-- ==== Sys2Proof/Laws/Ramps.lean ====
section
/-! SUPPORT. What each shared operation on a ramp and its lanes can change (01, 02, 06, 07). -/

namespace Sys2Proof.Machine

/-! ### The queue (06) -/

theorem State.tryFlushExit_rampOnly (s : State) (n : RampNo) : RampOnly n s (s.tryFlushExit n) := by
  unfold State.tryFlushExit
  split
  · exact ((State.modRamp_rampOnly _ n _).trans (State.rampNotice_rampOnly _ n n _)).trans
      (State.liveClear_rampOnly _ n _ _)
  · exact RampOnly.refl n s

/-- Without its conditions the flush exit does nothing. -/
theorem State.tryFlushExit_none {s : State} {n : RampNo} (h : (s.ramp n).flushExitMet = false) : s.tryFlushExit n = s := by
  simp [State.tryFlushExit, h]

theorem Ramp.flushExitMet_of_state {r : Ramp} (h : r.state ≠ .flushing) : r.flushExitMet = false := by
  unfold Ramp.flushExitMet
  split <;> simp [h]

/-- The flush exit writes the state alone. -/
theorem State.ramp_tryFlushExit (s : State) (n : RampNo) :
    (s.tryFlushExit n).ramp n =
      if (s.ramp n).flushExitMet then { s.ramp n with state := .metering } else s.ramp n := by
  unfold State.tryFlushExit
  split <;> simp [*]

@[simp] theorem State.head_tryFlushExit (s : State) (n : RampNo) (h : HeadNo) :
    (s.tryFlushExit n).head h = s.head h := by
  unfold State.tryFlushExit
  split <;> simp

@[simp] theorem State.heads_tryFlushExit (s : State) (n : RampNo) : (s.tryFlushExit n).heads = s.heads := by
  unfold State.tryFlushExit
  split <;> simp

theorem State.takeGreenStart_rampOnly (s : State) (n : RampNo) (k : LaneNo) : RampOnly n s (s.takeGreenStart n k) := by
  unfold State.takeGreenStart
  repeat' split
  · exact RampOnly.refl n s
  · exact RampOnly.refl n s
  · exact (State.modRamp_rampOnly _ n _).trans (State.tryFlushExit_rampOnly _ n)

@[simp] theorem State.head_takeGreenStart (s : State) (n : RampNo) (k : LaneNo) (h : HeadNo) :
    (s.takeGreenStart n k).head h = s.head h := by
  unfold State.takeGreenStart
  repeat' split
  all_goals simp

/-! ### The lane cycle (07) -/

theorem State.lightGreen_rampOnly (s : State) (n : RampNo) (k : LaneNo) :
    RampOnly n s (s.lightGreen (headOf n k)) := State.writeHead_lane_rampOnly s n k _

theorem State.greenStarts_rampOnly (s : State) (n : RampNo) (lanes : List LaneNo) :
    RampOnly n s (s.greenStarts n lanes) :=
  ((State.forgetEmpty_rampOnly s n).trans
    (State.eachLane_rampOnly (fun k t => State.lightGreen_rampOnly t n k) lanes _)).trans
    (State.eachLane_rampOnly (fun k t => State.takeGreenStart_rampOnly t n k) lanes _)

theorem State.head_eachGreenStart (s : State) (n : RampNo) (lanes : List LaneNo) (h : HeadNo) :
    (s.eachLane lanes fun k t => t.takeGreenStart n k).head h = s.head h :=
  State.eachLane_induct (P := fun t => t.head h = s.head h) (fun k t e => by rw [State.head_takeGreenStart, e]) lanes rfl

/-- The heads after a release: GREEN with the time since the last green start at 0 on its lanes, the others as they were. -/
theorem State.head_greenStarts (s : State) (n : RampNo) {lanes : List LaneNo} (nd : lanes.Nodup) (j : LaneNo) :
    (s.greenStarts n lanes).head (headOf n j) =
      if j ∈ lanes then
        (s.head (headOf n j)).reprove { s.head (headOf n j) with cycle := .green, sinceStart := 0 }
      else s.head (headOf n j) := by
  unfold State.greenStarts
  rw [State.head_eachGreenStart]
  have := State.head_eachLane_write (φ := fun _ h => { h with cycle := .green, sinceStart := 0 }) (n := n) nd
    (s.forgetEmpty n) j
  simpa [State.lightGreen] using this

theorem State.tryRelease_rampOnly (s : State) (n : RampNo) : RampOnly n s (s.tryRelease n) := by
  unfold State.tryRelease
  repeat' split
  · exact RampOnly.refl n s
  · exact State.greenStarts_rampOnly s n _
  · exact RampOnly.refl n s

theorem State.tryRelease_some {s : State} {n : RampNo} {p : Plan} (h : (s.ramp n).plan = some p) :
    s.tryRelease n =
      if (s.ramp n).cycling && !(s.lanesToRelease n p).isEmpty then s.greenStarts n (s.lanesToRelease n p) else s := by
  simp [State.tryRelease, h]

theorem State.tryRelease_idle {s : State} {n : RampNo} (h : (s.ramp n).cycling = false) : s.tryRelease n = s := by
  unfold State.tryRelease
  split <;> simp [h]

--

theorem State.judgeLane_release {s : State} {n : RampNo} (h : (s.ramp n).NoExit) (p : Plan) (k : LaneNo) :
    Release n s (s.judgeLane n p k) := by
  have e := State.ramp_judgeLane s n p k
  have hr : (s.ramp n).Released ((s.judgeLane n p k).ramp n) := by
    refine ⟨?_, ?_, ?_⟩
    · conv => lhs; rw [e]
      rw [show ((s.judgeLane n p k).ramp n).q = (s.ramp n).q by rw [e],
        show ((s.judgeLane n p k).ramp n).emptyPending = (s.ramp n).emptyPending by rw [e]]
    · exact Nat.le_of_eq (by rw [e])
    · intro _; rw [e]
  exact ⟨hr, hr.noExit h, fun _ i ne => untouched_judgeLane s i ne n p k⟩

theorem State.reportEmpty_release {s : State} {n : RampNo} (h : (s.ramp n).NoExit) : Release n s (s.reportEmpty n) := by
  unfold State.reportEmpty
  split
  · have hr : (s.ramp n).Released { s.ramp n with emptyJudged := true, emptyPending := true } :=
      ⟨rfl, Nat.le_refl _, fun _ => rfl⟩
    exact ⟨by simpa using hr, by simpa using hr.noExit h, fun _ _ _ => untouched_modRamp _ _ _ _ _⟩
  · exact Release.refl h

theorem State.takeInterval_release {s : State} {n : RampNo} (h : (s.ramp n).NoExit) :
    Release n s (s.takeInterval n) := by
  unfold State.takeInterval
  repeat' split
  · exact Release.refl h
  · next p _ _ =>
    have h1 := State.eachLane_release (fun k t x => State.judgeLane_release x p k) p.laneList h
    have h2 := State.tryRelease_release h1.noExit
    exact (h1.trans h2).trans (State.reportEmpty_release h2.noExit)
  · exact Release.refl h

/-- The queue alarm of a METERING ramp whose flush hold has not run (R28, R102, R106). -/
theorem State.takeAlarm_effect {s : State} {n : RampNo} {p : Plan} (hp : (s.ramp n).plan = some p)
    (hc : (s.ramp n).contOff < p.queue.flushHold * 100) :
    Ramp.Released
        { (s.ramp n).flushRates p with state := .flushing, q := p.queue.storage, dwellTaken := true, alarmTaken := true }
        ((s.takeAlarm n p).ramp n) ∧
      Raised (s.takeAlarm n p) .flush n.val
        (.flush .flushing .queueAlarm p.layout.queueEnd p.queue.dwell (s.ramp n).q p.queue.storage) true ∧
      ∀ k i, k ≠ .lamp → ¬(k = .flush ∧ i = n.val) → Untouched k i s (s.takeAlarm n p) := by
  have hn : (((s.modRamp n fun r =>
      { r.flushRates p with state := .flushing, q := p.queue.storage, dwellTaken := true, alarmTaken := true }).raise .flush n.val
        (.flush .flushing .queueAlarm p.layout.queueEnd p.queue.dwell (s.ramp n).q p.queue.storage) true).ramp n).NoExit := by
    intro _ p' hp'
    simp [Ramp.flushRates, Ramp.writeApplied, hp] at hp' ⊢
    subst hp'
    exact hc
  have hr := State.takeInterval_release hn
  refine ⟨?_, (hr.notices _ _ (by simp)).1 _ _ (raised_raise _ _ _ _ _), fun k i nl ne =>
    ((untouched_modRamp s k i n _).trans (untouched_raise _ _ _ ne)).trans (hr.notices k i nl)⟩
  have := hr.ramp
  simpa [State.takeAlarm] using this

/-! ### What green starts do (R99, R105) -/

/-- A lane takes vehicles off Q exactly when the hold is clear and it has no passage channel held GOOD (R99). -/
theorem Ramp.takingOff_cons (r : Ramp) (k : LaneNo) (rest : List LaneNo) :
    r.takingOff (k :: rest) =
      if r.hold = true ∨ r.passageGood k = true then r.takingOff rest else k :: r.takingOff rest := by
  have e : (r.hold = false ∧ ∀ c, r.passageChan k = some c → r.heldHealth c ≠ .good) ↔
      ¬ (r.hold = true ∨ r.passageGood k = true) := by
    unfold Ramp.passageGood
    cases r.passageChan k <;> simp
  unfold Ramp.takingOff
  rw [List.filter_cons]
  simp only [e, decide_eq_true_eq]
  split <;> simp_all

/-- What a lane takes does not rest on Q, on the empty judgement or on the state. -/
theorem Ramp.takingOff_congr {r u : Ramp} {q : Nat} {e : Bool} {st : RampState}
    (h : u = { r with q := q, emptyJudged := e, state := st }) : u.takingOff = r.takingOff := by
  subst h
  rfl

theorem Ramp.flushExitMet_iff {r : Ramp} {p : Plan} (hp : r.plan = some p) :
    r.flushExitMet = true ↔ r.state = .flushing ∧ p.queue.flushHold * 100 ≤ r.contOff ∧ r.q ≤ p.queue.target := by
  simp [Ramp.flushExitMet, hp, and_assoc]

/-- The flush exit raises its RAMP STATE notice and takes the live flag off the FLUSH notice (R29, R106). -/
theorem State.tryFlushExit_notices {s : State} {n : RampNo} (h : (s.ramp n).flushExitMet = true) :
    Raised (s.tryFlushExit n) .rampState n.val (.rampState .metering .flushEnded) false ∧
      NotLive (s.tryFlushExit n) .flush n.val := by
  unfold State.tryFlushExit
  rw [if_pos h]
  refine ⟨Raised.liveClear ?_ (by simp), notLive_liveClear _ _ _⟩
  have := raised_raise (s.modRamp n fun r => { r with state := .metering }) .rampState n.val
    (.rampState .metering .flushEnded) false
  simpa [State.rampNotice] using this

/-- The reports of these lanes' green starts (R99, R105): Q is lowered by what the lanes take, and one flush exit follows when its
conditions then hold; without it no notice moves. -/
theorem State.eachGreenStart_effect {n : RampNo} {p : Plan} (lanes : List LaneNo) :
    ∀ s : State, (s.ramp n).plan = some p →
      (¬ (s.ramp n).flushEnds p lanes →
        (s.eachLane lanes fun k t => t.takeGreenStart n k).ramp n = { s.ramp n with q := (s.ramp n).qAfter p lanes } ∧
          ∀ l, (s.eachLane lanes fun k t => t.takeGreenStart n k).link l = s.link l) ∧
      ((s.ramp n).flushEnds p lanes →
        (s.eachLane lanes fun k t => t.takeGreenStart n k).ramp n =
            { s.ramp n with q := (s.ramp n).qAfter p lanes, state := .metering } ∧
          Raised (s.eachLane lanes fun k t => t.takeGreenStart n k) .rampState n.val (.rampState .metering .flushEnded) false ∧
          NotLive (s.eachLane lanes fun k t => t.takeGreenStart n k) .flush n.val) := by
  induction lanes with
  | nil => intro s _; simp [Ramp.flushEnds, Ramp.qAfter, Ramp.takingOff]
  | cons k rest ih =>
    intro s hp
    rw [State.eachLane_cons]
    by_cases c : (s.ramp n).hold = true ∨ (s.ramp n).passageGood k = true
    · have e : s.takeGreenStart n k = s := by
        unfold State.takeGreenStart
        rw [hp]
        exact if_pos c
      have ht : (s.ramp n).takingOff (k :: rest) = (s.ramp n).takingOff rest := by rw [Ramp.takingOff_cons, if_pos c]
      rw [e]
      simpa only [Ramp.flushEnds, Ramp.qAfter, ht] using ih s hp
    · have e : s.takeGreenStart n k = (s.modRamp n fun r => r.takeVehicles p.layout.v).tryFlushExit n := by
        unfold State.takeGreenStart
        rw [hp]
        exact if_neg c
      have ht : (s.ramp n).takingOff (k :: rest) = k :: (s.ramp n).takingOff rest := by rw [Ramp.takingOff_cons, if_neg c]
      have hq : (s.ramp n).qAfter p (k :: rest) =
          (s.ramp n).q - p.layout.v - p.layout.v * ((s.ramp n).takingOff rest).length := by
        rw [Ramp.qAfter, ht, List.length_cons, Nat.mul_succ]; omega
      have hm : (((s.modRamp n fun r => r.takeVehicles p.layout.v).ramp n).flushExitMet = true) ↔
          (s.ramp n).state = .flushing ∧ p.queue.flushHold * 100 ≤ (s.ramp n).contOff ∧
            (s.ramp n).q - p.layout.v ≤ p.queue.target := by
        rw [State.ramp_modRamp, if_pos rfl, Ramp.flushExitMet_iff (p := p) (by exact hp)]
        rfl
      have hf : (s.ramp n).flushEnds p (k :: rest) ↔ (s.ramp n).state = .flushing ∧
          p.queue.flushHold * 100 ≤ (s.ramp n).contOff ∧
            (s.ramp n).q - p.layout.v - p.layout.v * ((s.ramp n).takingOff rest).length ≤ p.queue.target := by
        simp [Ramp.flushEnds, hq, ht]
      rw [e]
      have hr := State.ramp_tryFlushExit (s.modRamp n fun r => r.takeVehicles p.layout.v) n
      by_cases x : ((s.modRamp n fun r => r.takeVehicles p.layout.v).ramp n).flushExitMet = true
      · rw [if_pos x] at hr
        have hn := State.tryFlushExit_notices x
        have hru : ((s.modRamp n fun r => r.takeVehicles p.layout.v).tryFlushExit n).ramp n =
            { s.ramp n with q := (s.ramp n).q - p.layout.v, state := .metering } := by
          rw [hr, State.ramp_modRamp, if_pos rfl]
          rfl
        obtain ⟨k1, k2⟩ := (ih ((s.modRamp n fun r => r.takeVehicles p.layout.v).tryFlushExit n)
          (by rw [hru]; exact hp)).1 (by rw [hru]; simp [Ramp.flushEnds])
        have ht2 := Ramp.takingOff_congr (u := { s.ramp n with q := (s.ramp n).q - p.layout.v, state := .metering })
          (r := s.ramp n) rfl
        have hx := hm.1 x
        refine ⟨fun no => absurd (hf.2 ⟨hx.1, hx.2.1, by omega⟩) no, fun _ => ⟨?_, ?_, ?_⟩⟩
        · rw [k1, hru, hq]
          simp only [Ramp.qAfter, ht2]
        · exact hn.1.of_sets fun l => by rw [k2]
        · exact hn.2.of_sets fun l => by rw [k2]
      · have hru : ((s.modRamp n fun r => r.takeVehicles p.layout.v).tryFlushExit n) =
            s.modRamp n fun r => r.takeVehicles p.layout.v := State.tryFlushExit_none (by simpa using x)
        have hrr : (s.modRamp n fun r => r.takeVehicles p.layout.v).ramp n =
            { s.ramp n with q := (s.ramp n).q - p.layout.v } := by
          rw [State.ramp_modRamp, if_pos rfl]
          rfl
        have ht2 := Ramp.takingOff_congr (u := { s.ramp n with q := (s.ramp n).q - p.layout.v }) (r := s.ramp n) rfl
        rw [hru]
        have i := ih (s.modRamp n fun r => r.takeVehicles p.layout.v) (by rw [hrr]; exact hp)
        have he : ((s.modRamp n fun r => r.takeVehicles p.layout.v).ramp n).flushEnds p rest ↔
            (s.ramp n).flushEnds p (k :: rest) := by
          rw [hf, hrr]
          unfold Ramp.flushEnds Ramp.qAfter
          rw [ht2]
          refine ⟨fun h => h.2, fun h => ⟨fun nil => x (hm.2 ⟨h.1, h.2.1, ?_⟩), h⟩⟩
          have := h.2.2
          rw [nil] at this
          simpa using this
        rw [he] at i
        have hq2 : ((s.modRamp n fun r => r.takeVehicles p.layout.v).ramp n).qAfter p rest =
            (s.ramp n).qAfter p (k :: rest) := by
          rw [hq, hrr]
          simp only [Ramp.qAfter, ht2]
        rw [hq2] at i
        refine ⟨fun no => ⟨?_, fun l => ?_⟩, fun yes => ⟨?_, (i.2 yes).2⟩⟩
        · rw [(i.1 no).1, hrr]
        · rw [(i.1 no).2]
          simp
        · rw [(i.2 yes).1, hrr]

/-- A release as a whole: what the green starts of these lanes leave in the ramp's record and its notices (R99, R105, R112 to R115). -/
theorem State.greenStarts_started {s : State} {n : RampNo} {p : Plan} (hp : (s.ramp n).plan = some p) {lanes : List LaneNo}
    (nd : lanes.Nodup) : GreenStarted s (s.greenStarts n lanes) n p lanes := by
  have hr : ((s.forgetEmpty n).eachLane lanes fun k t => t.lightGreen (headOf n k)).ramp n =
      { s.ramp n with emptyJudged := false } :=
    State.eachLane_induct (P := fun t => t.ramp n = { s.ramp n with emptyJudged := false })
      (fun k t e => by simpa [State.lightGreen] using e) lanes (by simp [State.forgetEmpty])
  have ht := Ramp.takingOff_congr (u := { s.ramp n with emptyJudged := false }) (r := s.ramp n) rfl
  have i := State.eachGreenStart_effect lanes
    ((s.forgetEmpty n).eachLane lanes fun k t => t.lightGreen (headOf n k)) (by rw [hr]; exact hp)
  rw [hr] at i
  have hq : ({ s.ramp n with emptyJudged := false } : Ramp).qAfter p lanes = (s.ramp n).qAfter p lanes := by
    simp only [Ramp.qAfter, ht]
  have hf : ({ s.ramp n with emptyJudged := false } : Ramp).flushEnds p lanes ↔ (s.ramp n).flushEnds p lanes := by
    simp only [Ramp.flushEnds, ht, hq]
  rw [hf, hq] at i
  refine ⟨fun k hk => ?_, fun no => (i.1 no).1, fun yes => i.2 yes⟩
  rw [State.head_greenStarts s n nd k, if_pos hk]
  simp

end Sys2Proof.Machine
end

§ **Work to be completed**
Repeat, word for word, the lines above between the line holding "namespace Sys2Proof.Machine" and the line holding "(s.tryFlushExit n).ramp n", inclusive; omit everything else.

§ **Output of the task**
namespace Sys2Proof.Machine

/-! ### The queue (06) -/

theorem State.tryFlushExit_rampOnly (s : State) (n : RampNo) : RampOnly n s (s.tryFlushExit n) := by
  unfold State.tryFlushExit
  split
  · exact ((State.modRamp_rampOnly _ n _).trans (State.rampNotice_rampOnly _ n n _)).trans
      (State.liveClear_rampOnly _ n _ _)
  · exact RampOnly.refl n s

/-- Without its conditions the flush exit does nothing. -/
theorem State.tryFlushExit_none {s : State} {n : RampNo} (h : (s.ramp n).flushExitMet = false) : s.tryFlushExit n = s := by
  simp [State.tryFlushExit, h]

theorem Ramp.flushExitMet_of_state {r : Ramp} (h : r.state ≠ .flushing) : r.flushExitMet = false := by
  unfold Ramp.flushExitMet
  split <;> simp [h]

/-- The flush exit writes the state alone. -/
theorem State.ramp_tryFlushExit (s : State) (n : RampNo) :
    (s.tryFlushExit n).ramp n =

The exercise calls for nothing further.